Relational Judaism. I love American Jewish University professor Ron Wolfson, but do you actually need a book to tell you that life is about exactly one thing — relationships? OK, you do.
Young adults are leaving us; time to freak out. The one young adult interviewed in this story is 23. Brain experts at UCSF Medical Center say the human brain reaches full maturity sometime between 25 and 30. How can this young man know who he will be in a few years? Raised in New York and Los Angeles, he is hardly an example of Bay Area youth and their level of attachment to their home shuls.
The young adults I have interviewed in the Bay Area have an attachment to synagogues that are “like the one I grew up in.” Not surprisingly, they are looking for places that feel like home. They are consistently not-yet affiliated and go to High Holy Day services with their parents. Some of the ideas expressed by these nonmembers are: a commitment to having a Jewish home of their own someday, keeping some version of kashrut, a comfort with being “different” as Jews and an ease with synagogue life.
As one 20-something told me, “It would be weird to be anywhere but in shul during the High Holy Days; that’s where all the Jews are then.” Does this young lady go to other services? “No, I’m not into services. But I like to go home for Shabbat dinner on Fridays; my mom always makes challah.”
Your interview subject himself says at the end of the article that “long term I would want membership.” So please, everyone, let’s stop the handwringing.
The Jewish startups will replace synagogues. We don’t even know yet if these startups will survive. Fees-for-service at these organizations are not typically sufficient to pay a staff. Several wise Jewish leaders have commented that if you look back on past Jewish innovations, you’ll see their ideas were incorporated into synagogues. In other words, synagogue members liked what they saw out there and integrated it into their shul environments.
Decades ago the havurah movement was projected to replace synagogues, but instead, havurahs became a part of many shuls’ offerings. Like Wilderness Torah? Then you will probably like Torah on the Trails, a worship service at Congregation Rodef Sholom in San Rafael.

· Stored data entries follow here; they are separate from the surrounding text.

-- ==== Sys2Proof/Machine/Dma.lean ====
section
/-!
DEFINITION. PCIe ports and DMA rings (R424 to R433, R442 to R445): configuration, doorbells, output frames and their bands, input frames, stalls and link events.
-/

namespace Sys2Proof.Machine

/-! ### Configuration (R444, R445, R622, R624) -/

/-- Input or output that a running stream binds (R294). -/
def ringBound (s : State) (r : Nat) : Bool := (streamOf s true 2 r).isSome || (streamOf s false 2 r).isSome

/-- A field of dma[r].config. -/
def dmaField (s : State) (r msb lsb : Nat) : Nat := getField s (oDmaConfig r) msb lsb

/-- The ring runs: state 1 or 2. -/
def ringOn (s : State) (r : Nat) : Bool := getObj s (oDmaState r) == 1 || getObj s (oDmaState r) == 2

/-- The refusal of a configuration: state first, then value. -/
def dmaRefusal (s : State) (r v : Nat) : Option Nat :=
  let code := bits v 20 17
  let frac := bit v 16
  let slave := bits v 26 23
  if ringBound s r then some 2
  else if bits v 28 27 = 3 ∨ rateHz code = 0 ∨ 5 < bits v 15 12 ∨ 32 < bits v 11 6 ∨ bits v 11 6 % 2 = 1 then some 1
  else if phaseOk code frac (getObj s (oDmaPhase r)) = false then some 1
  else if bit v 31 = false then none
  else if s.clk.aligned = false then some 2
  else if bit v 30 = true ∧ bits v 28 27 = 1 ∧ !(decide (slave < 8) && objExists s (0x2500 + 16 * slave) 2 && inputOn s slave) then some 1
  else none

/-- A configuration in force: an enabled ring starts empty, with its pointers at 0 and, as an output, its own timing. Frames skipped before are still shown by the next descriptor (R432). -/
def applyDma (r v : Nat) (s : State) : State :=
  let gen := if bit v 31 && bit v 30 then some (newGen (bits v 20 17) (bit v 16) (getObj s (oDmaPhase r)) (bits v 28 27) (cycle s)) else none
  let s := setRing r { Ring.init with gen := gen, skips := (getRing s r).skips } (setObj (oDmaConfig r) v s)
  setObj (oDmaPointers r) 0 (setObj (oDmaState r) (if bit v 31 then 1 else 0) s)

/-- A write of dma[r].config. -/
def wDmaConfig (m r value : Nat) (s : State) : State × Ack :=
  let v := value / 64 * 64
  match dmaRefusal s r v with
  | some reason => (refuse m (oDmaConfig r) reason value s, .refused reason)
  | none => (applyDma r v s, .done)

/-- A write of dma[r].phase (R624). -/
def wDmaPhase (m r value : Nat) (s : State) : State × Ack :=
  if ringBound s r then (refuse m (oDmaPhase r) 2 value s, .refused 2)
  else if phaseOk (dmaField s r 20 17) (dmaField s r 16 16 == 1) value then (applyPhase (8 + r) value (setObj (oDmaPhase r) value s), .done)
  else (refuse m (oDmaPhase r) 1 value s, .refused 1)

/-- A write of dma[r].ring_base or dma[r].ring_log2. -/
def wDmaRing (m r : Nat) (base : Bool) (value : Nat) (s : State) : State × Ack :=
  let key := if base then oDmaRingBase r else oDmaRingLog2 r
  let at_ := if base then key + 1 else key
  let shown := if base then value / 2 ^ 32 else value
  if ringBound s r then (refuse m at_ 2 shown s, .refused 2)
  else if (base = true ∧ value % 4096 ≠ 0) ∨ (base = false ∧ (value < 4 ∨ 12 < value)) then (refuse m at_ 1 shown s, .refused 1)
  else (setObj key value s, .done)

/-! ### Descriptors (R426, R427) -/

/-- The port of a ring. -/
def ringPort (s : State) (r : Nat) : Nat := dmaField s r 29 29

/-- The ring is an output. -/
def ringOut (s : State) (r : Nat) : Bool := dmaField s r 30 30 == 1

/-- The state of a running ring: 2 while it has a frame to move, else 1. -/
def settleRing (r : Nat) (s : State) : State :=
  if ringOn s r then
    let x := getRing s r
    setObj (oDmaState r) (if (if ringOut s r then x.frames != [] else x.held != []) then 2 else 1) s
  else s

/-- DOORBELL_WRITE: a new tail posts its descriptors, as long as (tail - head) mod 65,536 stays within the ring; a tail before the one in force takes the last ones back (R426). -/
def execDoorbellWrite (port ring tail : Nat) (descs : List HostDesc) (s : State) : Out := whenLive s fun s =>
  if hostReads s port = false then s
  else
    let x := getRing s ring
    let n := (tail + 65536 - getField s (oDmaPointers ring) 15 0) % 65536
    if 2 ^ getObj s (oDmaRingLog2 ring) < n then refuse (port + 1) (oDmaPointers ring) 2 tail s
    else
      let more := (List.range (n - x.held.length)).map fun i => descs.getD i { address := 0, length := 0, irq := false }
      settleRing ring (setField (oDmaPointers ring) 31 16 tail (setRing ring { x with held := x.held.take n ++ more } s))

/-- A half that nothing uses any more is held no longer (R417). -/
def dropHeld (k : Nat) (s : State) : State :=
  let x := getOverlay s k
  setOverlay k { x with held := retireHalf s k x.held } s

/-- The descriptor at the head is completed: words 4 to 7 in one write, then the vector if it asks for one; the head goes on (R427). -/
def completeDesc (r result n frame skipped : Nat) (s : State) : State :=
  let x := getRing s r
  let head := getField s (oDmaPointers r) 15 0
  let port := ringPort s r
  let size := 2 ^ getObj s (oDmaRingLog2 r)
  let s := emit (.hostWrite port (getObj s (oDmaRingBase r) + 32 * (head % size) + 16) (leBytes 4 (result * 2 ^ 24) ++ leBytes 4 n ++ leBytes 4 frame ++ leBytes 4 skipped)) (notePosted port s)
  let s := setField (oDmaPointers r) 15 0 (head + 1) (setRing r { x with held := x.held.drop 1 } s)
  let s := if result = 1 then addObj (oDmaFrames r) 1 s else addObj (oDmaAbandoned r) 1 s
  let s := if (x.held.headD { address := 0, length := 0, irq := false }).irq then sendMsix port (getObj s (oDmaVector r)) s else s
  settleRing r s

/-! ### Frame buffers (R428) -/

/-- A: the sample sets that a buffer of a ring has room for. -/
def bufferSets (s : State) (r : Nat) : Nat := 48000 / max 1 (rateHz (dmaField s r 20 17)) + 1

/-- Pic: the offset of the picture. -/
def picAt (s : State) (r : Nat) : Nat := 64 + bufferSets s r * dmaField s r 11 6 * 4 + 16384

It isn’t just Amy Asin’s shul that is congregant-driven. Every shul is. The primary issue is to be sure that the majority of members, and not just an elite group, are getting to shape the direction of the synagogue.
What I found conspicuous in its absence in this article was the subject of intermarriage. But I’ll leave that for another day.
Dawn Kepler is the director of Building Jewish Bridges, a program of Lehrhaus Judaica that invites interfaith couples and families to consider Jewish choices.